__Your goal__.
For the listing below, print exactly the lines from the line with "sst := s.sst.set f.channel joined" to the line with "cpt := s.cpt.answered port r rest .ok (byte2", both included, and nothing beyond them.

─── Dataset

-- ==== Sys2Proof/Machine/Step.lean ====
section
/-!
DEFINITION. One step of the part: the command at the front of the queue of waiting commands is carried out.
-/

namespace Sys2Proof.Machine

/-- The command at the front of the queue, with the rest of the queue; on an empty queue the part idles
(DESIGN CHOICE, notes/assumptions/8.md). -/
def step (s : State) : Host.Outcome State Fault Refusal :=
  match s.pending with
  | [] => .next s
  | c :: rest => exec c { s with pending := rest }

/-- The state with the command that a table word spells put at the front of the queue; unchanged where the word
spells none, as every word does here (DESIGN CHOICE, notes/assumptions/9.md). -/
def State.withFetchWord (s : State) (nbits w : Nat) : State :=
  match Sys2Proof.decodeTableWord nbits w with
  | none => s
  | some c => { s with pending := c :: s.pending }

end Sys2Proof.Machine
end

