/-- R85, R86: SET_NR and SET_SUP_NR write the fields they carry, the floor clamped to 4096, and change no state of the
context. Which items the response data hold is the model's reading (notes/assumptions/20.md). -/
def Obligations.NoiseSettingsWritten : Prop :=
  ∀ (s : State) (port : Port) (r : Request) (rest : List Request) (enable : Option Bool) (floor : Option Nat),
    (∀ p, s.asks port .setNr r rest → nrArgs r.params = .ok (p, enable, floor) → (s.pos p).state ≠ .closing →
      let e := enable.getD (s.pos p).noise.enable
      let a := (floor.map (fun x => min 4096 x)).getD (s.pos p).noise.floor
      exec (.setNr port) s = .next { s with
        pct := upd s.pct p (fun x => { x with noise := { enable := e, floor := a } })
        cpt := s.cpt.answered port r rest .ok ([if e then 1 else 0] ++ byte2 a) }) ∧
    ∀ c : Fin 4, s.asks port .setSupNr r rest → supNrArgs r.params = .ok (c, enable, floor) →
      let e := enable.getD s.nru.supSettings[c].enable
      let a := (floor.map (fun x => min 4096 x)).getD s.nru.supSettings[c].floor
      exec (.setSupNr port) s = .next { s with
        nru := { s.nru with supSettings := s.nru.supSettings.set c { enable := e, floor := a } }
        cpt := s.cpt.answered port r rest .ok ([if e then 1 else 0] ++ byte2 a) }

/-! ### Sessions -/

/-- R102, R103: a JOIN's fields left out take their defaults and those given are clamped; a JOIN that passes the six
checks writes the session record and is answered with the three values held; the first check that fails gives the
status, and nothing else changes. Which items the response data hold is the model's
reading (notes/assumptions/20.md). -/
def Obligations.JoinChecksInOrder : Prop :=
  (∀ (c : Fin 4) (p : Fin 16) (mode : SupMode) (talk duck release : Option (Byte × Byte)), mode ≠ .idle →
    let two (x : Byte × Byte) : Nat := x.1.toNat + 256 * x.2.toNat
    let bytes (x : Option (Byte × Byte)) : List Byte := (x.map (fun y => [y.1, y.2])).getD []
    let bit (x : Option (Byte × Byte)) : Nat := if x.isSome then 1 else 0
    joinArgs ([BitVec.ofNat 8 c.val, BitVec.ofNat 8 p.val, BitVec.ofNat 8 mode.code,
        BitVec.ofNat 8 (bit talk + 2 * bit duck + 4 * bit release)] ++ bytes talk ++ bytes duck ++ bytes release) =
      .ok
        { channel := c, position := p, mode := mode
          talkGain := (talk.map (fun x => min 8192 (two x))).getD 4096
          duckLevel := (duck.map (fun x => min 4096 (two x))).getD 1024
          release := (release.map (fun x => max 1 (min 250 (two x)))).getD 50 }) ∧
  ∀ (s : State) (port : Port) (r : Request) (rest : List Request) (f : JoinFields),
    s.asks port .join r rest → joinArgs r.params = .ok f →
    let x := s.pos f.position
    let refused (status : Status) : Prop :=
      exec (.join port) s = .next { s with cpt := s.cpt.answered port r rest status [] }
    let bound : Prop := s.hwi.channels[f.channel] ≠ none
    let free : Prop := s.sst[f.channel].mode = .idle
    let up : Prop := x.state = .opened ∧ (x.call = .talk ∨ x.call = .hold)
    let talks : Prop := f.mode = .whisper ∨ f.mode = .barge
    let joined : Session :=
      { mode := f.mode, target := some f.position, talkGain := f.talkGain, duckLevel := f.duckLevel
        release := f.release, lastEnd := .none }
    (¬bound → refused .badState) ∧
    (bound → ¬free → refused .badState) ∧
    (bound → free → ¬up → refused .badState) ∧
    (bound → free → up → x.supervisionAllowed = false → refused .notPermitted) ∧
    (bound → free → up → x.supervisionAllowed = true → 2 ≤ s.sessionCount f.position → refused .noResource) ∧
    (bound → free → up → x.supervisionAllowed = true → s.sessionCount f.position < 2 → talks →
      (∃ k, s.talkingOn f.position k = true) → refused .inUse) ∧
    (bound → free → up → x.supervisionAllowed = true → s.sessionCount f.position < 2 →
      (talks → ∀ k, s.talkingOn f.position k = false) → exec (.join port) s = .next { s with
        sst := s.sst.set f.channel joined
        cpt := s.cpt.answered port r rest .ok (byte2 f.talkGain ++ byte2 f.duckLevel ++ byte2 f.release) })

──────
─── Dataset

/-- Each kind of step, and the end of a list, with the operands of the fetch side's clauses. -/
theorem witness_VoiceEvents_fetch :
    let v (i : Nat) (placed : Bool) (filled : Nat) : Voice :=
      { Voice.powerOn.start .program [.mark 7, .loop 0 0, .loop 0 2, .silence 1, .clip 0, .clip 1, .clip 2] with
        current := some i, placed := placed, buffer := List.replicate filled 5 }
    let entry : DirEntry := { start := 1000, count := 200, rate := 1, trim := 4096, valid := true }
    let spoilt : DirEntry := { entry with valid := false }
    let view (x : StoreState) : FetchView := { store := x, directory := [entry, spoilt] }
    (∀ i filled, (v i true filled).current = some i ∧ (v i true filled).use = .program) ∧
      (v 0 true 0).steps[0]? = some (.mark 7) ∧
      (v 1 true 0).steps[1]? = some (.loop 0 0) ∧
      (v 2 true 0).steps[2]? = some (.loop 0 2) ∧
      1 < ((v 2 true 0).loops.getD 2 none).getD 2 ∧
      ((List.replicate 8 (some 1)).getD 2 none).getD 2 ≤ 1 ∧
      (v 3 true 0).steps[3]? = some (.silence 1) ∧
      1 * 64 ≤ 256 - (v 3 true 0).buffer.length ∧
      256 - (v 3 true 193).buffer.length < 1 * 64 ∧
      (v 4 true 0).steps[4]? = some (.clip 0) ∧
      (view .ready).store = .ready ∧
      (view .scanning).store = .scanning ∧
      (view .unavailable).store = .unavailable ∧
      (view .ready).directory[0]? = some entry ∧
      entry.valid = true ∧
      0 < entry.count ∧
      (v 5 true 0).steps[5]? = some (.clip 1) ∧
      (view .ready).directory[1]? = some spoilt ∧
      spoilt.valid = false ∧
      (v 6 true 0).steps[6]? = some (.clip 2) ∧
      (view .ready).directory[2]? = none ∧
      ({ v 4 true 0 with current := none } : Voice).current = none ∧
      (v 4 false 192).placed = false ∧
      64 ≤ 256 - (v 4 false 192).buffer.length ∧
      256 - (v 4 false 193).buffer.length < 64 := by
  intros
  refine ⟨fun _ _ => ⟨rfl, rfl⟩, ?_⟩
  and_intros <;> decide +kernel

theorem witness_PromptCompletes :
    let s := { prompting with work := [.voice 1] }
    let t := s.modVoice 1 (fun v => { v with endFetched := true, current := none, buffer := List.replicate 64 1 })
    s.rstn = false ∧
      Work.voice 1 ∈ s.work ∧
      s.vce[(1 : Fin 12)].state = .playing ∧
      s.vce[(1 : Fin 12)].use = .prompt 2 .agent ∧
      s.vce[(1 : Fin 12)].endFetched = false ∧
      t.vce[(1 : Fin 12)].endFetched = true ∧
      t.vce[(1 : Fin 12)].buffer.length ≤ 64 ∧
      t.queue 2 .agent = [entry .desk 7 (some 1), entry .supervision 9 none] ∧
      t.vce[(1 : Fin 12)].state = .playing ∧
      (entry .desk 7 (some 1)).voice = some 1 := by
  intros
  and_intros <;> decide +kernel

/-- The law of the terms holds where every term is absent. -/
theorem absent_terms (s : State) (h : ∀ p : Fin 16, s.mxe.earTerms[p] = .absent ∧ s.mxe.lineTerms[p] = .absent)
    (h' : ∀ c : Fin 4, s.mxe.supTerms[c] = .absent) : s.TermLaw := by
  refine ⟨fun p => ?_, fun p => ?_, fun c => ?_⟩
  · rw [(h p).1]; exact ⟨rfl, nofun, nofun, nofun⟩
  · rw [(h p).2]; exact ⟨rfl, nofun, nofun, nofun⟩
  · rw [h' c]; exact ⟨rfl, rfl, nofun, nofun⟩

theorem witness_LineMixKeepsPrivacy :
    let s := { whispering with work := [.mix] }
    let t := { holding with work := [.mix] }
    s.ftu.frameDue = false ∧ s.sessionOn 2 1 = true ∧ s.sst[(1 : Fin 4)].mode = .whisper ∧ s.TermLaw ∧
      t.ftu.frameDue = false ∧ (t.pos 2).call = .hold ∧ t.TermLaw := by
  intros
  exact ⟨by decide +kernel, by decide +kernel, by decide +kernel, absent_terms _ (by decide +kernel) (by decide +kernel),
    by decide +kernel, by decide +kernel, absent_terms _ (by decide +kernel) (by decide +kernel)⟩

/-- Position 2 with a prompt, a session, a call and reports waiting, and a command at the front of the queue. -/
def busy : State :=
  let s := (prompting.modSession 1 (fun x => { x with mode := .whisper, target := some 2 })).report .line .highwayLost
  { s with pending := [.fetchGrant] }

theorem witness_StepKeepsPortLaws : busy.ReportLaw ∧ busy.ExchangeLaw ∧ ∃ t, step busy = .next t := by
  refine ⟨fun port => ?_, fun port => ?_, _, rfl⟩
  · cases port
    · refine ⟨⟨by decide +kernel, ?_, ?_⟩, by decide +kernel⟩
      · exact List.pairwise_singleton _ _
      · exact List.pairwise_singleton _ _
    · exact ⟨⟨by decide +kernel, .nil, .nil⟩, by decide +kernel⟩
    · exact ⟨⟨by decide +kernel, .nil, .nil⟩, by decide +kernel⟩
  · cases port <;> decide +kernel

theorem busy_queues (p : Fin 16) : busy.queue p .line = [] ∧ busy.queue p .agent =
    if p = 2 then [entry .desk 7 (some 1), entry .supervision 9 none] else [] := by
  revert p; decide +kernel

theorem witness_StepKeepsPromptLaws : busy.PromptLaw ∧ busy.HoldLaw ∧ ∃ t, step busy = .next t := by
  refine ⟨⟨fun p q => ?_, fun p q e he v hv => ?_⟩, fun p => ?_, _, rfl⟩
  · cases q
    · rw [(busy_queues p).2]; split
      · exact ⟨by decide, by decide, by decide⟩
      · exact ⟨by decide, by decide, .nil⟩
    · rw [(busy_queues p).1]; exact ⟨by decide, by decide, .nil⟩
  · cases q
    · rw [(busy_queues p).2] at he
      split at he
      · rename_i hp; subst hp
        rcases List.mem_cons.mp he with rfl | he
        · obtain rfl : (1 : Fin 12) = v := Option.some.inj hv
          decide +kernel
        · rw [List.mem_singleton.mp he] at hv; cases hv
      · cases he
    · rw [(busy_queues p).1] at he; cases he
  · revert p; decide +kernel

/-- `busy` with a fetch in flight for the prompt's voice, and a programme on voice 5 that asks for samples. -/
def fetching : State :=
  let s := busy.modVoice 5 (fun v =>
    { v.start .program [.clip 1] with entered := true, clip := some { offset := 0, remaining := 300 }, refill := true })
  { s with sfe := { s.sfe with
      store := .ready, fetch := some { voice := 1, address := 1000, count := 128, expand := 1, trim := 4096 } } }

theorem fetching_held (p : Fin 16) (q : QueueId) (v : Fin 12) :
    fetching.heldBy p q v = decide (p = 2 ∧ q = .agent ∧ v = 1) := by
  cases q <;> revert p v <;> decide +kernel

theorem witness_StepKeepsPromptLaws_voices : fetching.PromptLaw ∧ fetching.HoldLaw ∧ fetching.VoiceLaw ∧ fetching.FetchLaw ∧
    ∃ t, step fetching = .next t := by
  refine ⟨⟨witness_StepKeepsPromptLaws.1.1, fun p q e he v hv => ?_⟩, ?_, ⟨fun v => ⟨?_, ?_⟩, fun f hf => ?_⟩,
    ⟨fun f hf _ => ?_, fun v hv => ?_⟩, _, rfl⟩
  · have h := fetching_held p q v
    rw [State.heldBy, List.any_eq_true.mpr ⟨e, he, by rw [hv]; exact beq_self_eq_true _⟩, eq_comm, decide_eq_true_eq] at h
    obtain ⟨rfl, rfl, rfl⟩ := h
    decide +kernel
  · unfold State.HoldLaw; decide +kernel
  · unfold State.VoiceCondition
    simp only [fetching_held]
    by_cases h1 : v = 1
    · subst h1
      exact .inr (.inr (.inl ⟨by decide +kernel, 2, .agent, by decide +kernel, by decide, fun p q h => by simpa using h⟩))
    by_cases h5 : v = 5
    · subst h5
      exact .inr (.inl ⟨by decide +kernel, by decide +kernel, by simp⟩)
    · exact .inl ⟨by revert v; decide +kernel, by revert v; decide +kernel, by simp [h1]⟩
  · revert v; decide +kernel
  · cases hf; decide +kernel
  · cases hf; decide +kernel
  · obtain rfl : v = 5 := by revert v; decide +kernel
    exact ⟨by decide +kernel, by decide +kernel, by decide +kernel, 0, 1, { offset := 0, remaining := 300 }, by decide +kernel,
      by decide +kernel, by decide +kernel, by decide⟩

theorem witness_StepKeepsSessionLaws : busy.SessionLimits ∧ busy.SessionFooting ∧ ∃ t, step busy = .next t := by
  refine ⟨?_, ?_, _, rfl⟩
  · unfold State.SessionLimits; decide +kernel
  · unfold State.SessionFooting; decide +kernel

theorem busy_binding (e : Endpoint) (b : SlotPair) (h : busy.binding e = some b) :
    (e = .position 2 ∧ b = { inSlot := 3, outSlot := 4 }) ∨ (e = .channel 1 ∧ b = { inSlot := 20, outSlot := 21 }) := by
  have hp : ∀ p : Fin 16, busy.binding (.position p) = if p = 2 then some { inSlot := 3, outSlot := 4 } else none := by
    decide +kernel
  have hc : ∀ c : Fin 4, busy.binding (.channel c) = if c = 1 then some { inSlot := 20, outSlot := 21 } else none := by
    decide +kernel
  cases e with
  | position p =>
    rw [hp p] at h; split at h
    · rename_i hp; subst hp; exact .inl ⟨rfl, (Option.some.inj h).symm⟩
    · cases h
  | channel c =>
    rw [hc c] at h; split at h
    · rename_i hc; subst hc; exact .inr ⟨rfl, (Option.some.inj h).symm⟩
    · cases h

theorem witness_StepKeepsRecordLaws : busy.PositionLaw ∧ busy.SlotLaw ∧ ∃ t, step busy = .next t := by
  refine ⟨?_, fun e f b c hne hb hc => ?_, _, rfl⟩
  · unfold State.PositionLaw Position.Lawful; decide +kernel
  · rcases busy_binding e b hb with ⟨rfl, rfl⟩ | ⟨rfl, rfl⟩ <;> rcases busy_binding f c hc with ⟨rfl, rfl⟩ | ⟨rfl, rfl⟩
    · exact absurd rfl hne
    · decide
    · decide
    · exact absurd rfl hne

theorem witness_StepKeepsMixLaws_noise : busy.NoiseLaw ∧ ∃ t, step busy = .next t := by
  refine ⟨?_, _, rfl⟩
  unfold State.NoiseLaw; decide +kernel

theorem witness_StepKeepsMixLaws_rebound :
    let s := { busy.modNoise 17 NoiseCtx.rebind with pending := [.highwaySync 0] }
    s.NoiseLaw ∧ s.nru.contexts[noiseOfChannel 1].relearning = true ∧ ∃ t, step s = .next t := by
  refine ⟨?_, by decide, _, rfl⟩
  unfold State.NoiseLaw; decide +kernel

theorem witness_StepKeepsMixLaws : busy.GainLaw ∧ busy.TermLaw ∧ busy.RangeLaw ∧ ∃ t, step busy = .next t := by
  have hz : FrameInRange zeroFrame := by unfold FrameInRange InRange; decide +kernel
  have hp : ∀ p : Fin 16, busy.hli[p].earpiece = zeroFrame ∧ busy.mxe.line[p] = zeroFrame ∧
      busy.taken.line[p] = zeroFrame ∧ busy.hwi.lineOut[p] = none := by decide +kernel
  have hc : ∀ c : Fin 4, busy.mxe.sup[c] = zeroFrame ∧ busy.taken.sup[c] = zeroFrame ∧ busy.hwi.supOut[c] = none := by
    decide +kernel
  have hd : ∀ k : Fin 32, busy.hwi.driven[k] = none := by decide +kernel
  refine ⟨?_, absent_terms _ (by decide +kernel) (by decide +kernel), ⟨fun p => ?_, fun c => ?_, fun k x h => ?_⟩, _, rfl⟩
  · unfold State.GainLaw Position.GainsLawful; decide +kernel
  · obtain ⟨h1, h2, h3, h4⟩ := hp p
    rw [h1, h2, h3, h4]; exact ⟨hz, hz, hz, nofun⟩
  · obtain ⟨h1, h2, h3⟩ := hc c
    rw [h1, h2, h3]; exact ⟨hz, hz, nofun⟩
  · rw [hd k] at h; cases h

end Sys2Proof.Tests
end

──────

__The answer__.
        sst := s.sst.set f.channel joined
        cpt := s.cpt.answered port r rest .ok (byte2 f.talkGain ++ byte2 f.duckLevel ++ byte2 f.release) })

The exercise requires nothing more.